On July 9, 2026, Bassey re-signed with the Warriors on a one–year contract.

==Career statistics==

===NBA===
====Regular season====

| Year | Team | GP | GS | MPG | FG% | 3P% | FT% | RPG | APG | SPG | BPG | PPG |
| 2021–22 | Philadelphia | 23 | 0 | 7.3 | .638 | .000 | .750 | 2.7 | .3 | .2 | .7 | 3.0 |
| 2022–23 | San Antonio | 35 | 2 | 14.5 | .644 | .375 | .595 | 5.5 | 1.4 | .5 | .9 | 5.7 |
| 2023–24 | San Antonio | 19 | 0 | 10.8 | .725 | .000 | .833 | 4.0 | 1.1 | .4 | .9 | 3.3 |
| 2024–25 | San Antonio | 36 | 1 | 10.4 | .581 | – | .636 | 4.2 | .5 | .4 | .8 | 4.4 |
| 2025–26 | Memphis | 2 | 0 | 15.5 | .375 | .000 | .333 | 7.5 | 1.0 | .5 | .5 | 3.5 |
| Philadelphia | 1 | 0 | 5.0 | 1.000 | .000 | .000 | .0 | .0 | .0 | 1.0 | 2.0 |
| Boston | 5 | 0 | 3.4 | .857 | – | .500 | 1.2 | .0 | .2 | .4 | 2.8 |
| Golden State | 5 | 0 | 20.0 | .677 | – | .846 | 7.2 | 1.0 | .4 | 1.4 | 10.6 |
| Career |  | 126 | 3 | 11.2 | .635 | .231 | .657 | 4.3 | .8 | .4 | .9 | 4.5 |

====Playoffs====

| Year | Team | GP | GS | MPG | FG% | 3P% | FT% | RPG | APG | SPG | BPG | PPG |
|---|---|---|---|---|---|---|---|---|---|---|---|---|
| 2022 | Philadelphia | 3 | 0 | 4.0 | .500 | — | .000 | 1.7 | .3 | .0 | .3 | .7 |
| Career |  | 3 | 0 | 4.0 | .500 | — | .000 | 1.7 | .3 | .0 | .3 | .7 |

===College===

| Year | Team | GP | GS | MPG | FG% | 3P% | FT% | RPG | APG | SPG | BPG | PPG |
|---|---|---|---|---|---|---|---|---|---|---|---|---|
| 2018–19 | Western Kentucky | 34 | 34 | 31.4 | .627 | .450 | .769 | 10.0 | .7 | .8 | 2.4 | 14.6 |
| 2019–20 | Western Kentucky | 10 | 10 | 28.1 | .533 | .167 | .787 | 9.2 | 1.3 | .8 | 1.6 | 15.3 |
| 2020–21 | Western Kentucky | 28 | 28 | 30.4 | .590 | .305 | .759 | 11.6 | .7 | .4 | 3.1 | 17.6 |
| Career |  | 72 | 72 | 30.5 | .596 | .319 | .768 | 10.5 | .8 | .6 | 2.6 | 15.9 |

==Personal life==
Shortly after arriving in the United States at age 14, Bassey's mother died. At the time, Bassey considered moving back to Nigeria, but his father Akpan Ebong Bassey encouraged him to stay for financial reasons.
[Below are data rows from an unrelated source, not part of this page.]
theorem acceptBlock_proceeds (hs : s.flows) (f : U16) (b : Nat) (body : List Byte) :
    Proceeds (acceptBlock f b body s) := by
  unfold acceptBlock
  split
  · exact proceeds_ok _
  refine (evict_proceeds hs f _).bind fun u hu => (storeSlot_proceeds f b body u).bind fun v hv => ?_
  obtain ⟨hp, hctl, -⟩ := storeSlot_same hv
  exact deliverComplete_proceeds ((evict_keeps txRetire_flows hs hu).congr hctl hp) _

theorem netRecv_proceeds (hs : s.flows) (d : List Byte) : Proceeds (netRecv d s) := by
  have ha : (txAdopt s).flows := hs.congr (txAdopt_ctl s) (txAdopt_params s)
  unfold netRecv
  dsimp only
  split
  · exact proceeds_ok _
  split
  · exact proceeds_ok _
  · exact acceptBlock_proceeds (ha.congr (synchronise_ctl _ _) (synchronise_params _ _)) _ _ _

end

end Sys2Proof.Machine
end

section
/-! PROOFS. One body into its slot (O43, rules R21, R60, R200 lines 8 to 10, R205). -/

namespace Sys2Proof.Machine

/-! ### The window as a set of entries -/

section
variable {w : List WinEntry} {e : WinEntry} {g : U16}

/-- A filter that lets every entry of a frame pass does not change what is found for it. -/
theorem winFind_filter_of_keeps {p : WinEntry → Bool} (hp : ∀ x, x.fidx = g → p x = true) (w : List WinEntry) :
    winFind (w.filter p) g = winFind w g := by
  unfold winFind
  rw [List.find?_filter]
  congr 1
  funext x
  by_cases hx : x.fidx = g
  · simp [hx, hp x hx]
  · simp [hx]

/-- A filter that lets no entry of a frame pass leaves nothing to be found for it. -/
theorem winFind_filter_of_drops {p : WinEntry → Bool} (hp : ∀ x, x.fidx = g → p x = false) (w : List WinEntry) :
    winFind (w.filter p) g = none := by
  unfold winFind
  rw [List.find?_filter, List.find?_eq_none]
  intro x _
  by_cases hx : x.fidx = g
  · simp [hp x hx]
  · simp [hx]

theorem winFind_append (w w' : List WinEntry) (g : U16) : winFind (w ++ w') g = (winFind w g).or (winFind w' g) :=
  List.find?_append

theorem winFind_cons_same (w : List WinEntry) (e : WinEntry) : winFind (e :: w) e.fidx = some e :=
  List.find?_cons_of_pos (by simp)

theorem winFind_cons_ne (h : g ≠ e.fidx) (w : List WinEntry) : winFind (e :: w) g = winFind w g :=
  List.find?_cons_of_neg (by simpa using h.symm)

/-- The entry that was put is found for its frame. -/
theorem winFind_winPut_same (w : List WinEntry) (e : WinEntry) : winFind (winPut w e) e.fidx = some e := by
  rw [winPut, winFind_append, winFind_filter_of_drops (fun x hx => by simp [hx]), winFind_cons_same, Option.none_or]

/-- An entry that is put leaves what is found for every other frame. -/
theorem winFind_winPut_ne (h : g ≠ e.fidx) (w : List WinEntry) : winFind (winPut w e) g = winFind w g := by
  rw [winPut, winFind_append, winFind_cons_ne h]
  rcases Nat.lt_or_gt_of_ne (BitVec.toNat_inj.not.2 h) with hlt | hgt
  · rw [winFind_filter_of_keeps (fun x hx => by simp [hx, hlt]),
      winFind_filter_of_drops (fun x hx => by simpa [hx] using hlt.le), Option.or_none]
  · rw [winFind_filter_of_drops (fun x hx => by simpa [hx] using hgt.le),
      winFind_filter_of_keeps (fun x hx => by simp [hx, hgt]), Option.none_or]

end

/-! ### The entry of a frame -/

section
variable {s t : State} {f : U16} {b : Nat} {body : List Byte}

/-- The entry of frame `f`, a new one where the frame is not tracked (rule R200 line 8). -/
def State.entryOf (s : State) (f : U16) : WinEntry := (winFind s.tx.win f).getD (WinEntry.empty f)

@[simp] theorem State.entryOf_fidx (s : State) (f : U16) : (s.entryOf f).fidx = f := by
  unfold State.entryOf
  cases he : winFind s.tx.win f with
  | none => rfl
  | some e => exact (winFind_some he).2

/-- The window with a body in a slot of frame `f`. -/
def State.windowWith (s : State) (f : U16) (b : Nat) (body : List Byte) : List WinEntry :=
  winPut s.tx.win ((s.entryOf f).store b body)
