-- ==== Sys2Proof/Machine/Attempt.lean ====
section
/-! DEFINITION. Attempt Control (R88 to R99), enrollment and its commit (R101 to R105, R123 to R125). -/

namespace Sys2Proof.Machine

/-! ## The charge (R89) -/

/-- A verification request: F raised, the attempt record requested with penalty owed 0, CHARGING; a charge that brings F to
L begins the brute-force erase in its pending stage. -/
def State.charge (s : State) : State :=
  let f := s.attempt.failed + 1
  let s1 := (s.setAttemptRecord ⟨f, 0⟩).requestWrite .attempt [.charge]
  s1.withAttempt { s1.attempt with
    failed := f, phase := .charging,
    brute := if s.store.image.policy.attemptLimit ≤ f then .pending else s1.attempt.brute }

/-! ## Penalties (R95 to R97) -/

/-- The penalty delay after a failure with F (R95). -/
def Policy.penaltyDelay (p : Policy) (f : Nat) : Nat :=
  let e := f - p.freeAttempts - 1
  if 12 ≤ e then p.cap else min p.cap (p.baseDelay * 2 ^ e)

/-- A delay starts: the timer, PENALTY, the attempt record with the delay owed, and PENALTY_START (R96). The replug latch
is due for F at or above P (R97). -/
def State.startPenalty (s : State) : State :=
  let p := s.store.image.policy
  let f := s.attempt.failed
  let d := p.penaltyDelay f
  let s1 := (s.withAttempt { s.attempt with
    phase := .penalty, penaltyTimer := some d, replugDue := decide (p.replugPoint ≤ f), brute := .none })
  (((s1.setAttemptRecord ⟨f, d⟩).requestWrite .attempt []).place (.penaltyStart d)).entryGoes .penalty

/-- Attempt Control returns to IDLE, and the Entry Controller with it. -/
def State.attemptIdle (s : State) : State :=
  (s.withAttempt { s.attempt with phase := .idle, penaltyTimer := none, brute := .none }).entryGoes .idle

/-- The penalty timer expires: penalty owed 0 is written, and REPLUG or IDLE follows (R96, R97). -/
def State.penaltyExpired (s : State) : State :=
  let s1 := (s.setAttemptRecord ⟨s.attempt.failed, 0⟩).requestWrite .attempt []
  if s.attempt.replugDue then
    ((s1.withAttempt { s1.attempt with
      phase := .replug, penaltyTimer := none, replugLatch := true, replugDue := false }).entryGoes .replugWait).place
      .replugRequired
  else s1.attemptIdle

/-! ## The brute-force erase (R99) -/

/-- The erase stage starts: BRUTE_ERASE_START, the session closes, and an internal erase of every SECURE unit is
requested. -/
def State.startBrute (s : State) : State :=
  let s1 := ((s.withAttempt { s.attempt with phase := .bruteForce, brute := .erasing }).place .bruteEraseStart).closeSession
  (s1.entryGoes .verifying).requestInternal .bruteForce s1.secureUnits

/-! ## The verdict (R90 to R94) -/

/-- A failed attempt acts by F (R94; an F above L: DESIGN CHOICE, notes/assumptions/15.md). -/
def State.failureByF (s : State) : State :=
  let p := s.store.image.policy
  if p.attemptLimit ≤ s.attempt.failed then s.startBrute
  else if s.attempt.failed ≤ p.freeAttempts then s.attemptIdle
  else s.startPenalty

/-- FAIL shows and ATTEMPT_FAILED is placed. -/
def State.showFailure (s : State) : State := s.showFail.place (.attemptFailed s.attempt.failed)

/-- No match (R94). -/
def State.failedAttempt (s : State) : State := s.showFailure.failureByF

/-- The units of the DURESS slot's grants, in list order (R174). -/
def State.duressUnits (s : State) : List UnitNo := (s.cred 5).grants.map Grant.unit

/-- A match on the DURESS slot: the internal erase of its units, then the failure path, or the brute-force erase where F
equals L, with ATTEMPT_FAILED after both requests (R93). -/
def State.duressMatch (s : State) : State :=
  let s1 := s.requestInternal .duress s.duressUnits
  if s.store.image.policy.attemptLimit ≤ s.attempt.failed then s1.startBrute.place (.attemptFailed s.attempt.failed) |>.showFail
  else s1.failedAttempt

/-- A counted use is spent; the last one makes the slot SPENT, and the credential record is requested (R92). -/
def State.spendUse (s : State) (k : SlotNo) : State :=
  match (s.cred k).usesLeft with
  | none => s
  | some n =>
    (s.setCred k { s.cred k with usesLeft := some (n - 1), state := if n ≤ 1 then .spent else .active }).requestWrite
      (.credential k) []

/-- A match on ADMIN or a USER slot: a use spent where they are counted, F 0 written, the open request, the session for
ADMIN, OK, and IDLE (R91, R92). -/
def State.goodMatch (s : State) (k : SlotNo) : State :=
  let grants := (s.cred k).grants
  let s1 := if k = 0 then s else s.spendUse k
  let s2 := (s1.withAttempt { s1.attempt with failed := 0 }).setAttemptRecord ⟨0, 0⟩
  let s3 := (s2.requestWrite .attempt []).openRequest k grants
  let s4 := if k = 0 then s3.openSession else s3
  s4.showOk.attemptIdle

/-- The charge is written: the entry is compared, the buffer cleared, and the result taken (R89, R90). -/
def State.verdict (s : State) : State :=
  if s.attempt.phase = .charging then
    let s' := s.withEntry { s.entry with buffer := [] }
    match s.matchingSlot s.entry.buffer with
    | none => s'.failedAttempt
    | some k => if k = 5 then s'.duressMatch else s'.goodMatch k
  else s

/-! ## Enrollment (R101 to R105, R123 to R125) -/

/-- A slot becomes ENROLLING, and the Entry Controller gathers its first entry within the window. -/
def State.startEnrolling (s : State) (t : EnrollTarget) : State :=
  (s.withEnrolling (some { slot := t.slot, before := (s.cred t.slot).state })).withEntry
    { s.entry with state := .enrollFirst, buffer := [], first := none, target := some t, interKeyTimer := none,
                   window := some enrollTime }

/-- The slot that a long press selects, with whether it is bound to the session (R102). -/
def State.longPressTarget (s : State) : Option EnrollTarget :=
  if s.factory then some { slot := 0, uses := none, sessionBound := false }
  else if s.control.session &&
      (List.finRange 8).any (fun u => decide (s.unitState u = .opened) && decide ((s.unitRun u).opener = some 0)) then
    some { slot := 0, uses := none, sessionBound := true }
  else
    match s.control.openOrder.getLast?.bind fun u => (s.unitRun u).opener with
    | some k => if k ≠ 0 && k ≠ 5 && s.isActive k then some { slot := k, uses := none, sessionBound := false } else none
    | none => none

/-- A long press: in IDLE it selects a slot or shows FAIL; in any other state it is ignored (R123). -/
def State.longPress (s : State) : State :=
  if s.entry.state = .idle then
    match s.longPressTarget with
    | some t => s.startEnrolling t
    | none => s.showFail
  else s

/-- The checks of R103 on the two entries, in order: the reason of the first that fails. -/
def State.enrollCheck (s : State) (first second : List Digit) : Option AbandonReason :=
  if first.length < s.store.image.policy.minPin || second.length < s.store.image.policy.minPin then some .short
  else if first ≠ second then some .mismatch
  else if (s.matchingSlot second).isSome then some .pinInUse
  else none

/-- The credential record of a commit: ACTIVE, the fresh salt and the new verifier, the kept grants, and the uses left of
the ENROLL or as they stand (R101, R102, R104). -/
def State.committedRecord (s : State) (t : EnrollTarget) (pin : List Digit) : CredRecord :=
  { s.cred t.slot with
    state := .active, salt := some s.freshSalt, verifier := some (verifierOf s.freshSalt pin),
    usesLeft := match t.uses with
      | none => (s.cred t.slot).usesLeft
      | some n => countdown n }

/-- The checks pass: the enrollment is committed (R104, R125). -/
def State.commit (s : State) (t : EnrollTarget) (pin : List Digit) : State :=
  let s1 := ((s.setCred t.slot (s.committedRecord t pin)).drawn).requestWrite (.credential t.slot) [.commit]
  s1.withEntry { s1.entry with
    state := .verifying, buffer := [], first := none, commitPending := true, commitRemoved := false,
    interKeyTimer := none, window := none }

/-- The commit's write completes: ENROLL_DONE, or ENROLL_FAILED for a slot removed since (R104, R107, R125). -/
def State.commitWritten (s : State) : State :=
  match s.entry.commitPending, s.entry.target with
  | true, some t =>
    let s1 := if s.entry.commitRemoved then s else s.withEnrolling none
    let s2 := s1.withEntry { s1.entry with commitPending := false, commitRemoved := false, target := none }
    (if s.entry.commitRemoved then (s2.showFail.place (.enrollFailed t.slot .removed)).entryGoes .idle
     else (s2.showOk.place (.enrollDone t.slot)).entryGoes .idle).reevaluate
  | _, _ => s

/-- The clearing stage ends: IDLE, the replug latch clear, and BRUTE_ERASE_DONE (R99). -/
def State.clearingWritten (s : State) : State :=
  if s.attempt.brute = .clearing then
    ((s.withAttempt { s.attempt with replugLatch := false, replugDue := false }).attemptIdle).place .bruteEraseDone
  else s

end Sys2Proof.Machine
end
Canadian-born basketball coach, Hennssy Auriantal, who runs the Yes II Success organization that brings international players to American private schools, helped bring Bassey to the United States. On March 31, 2017, Auriantal and his wife were granted conservatorship over Bassey. Bassey's father later filed a petition to reopen the case and give Nigerian basketball tournament organizer John Faniran custody over his son, but the petition was dropped due to lack of verification.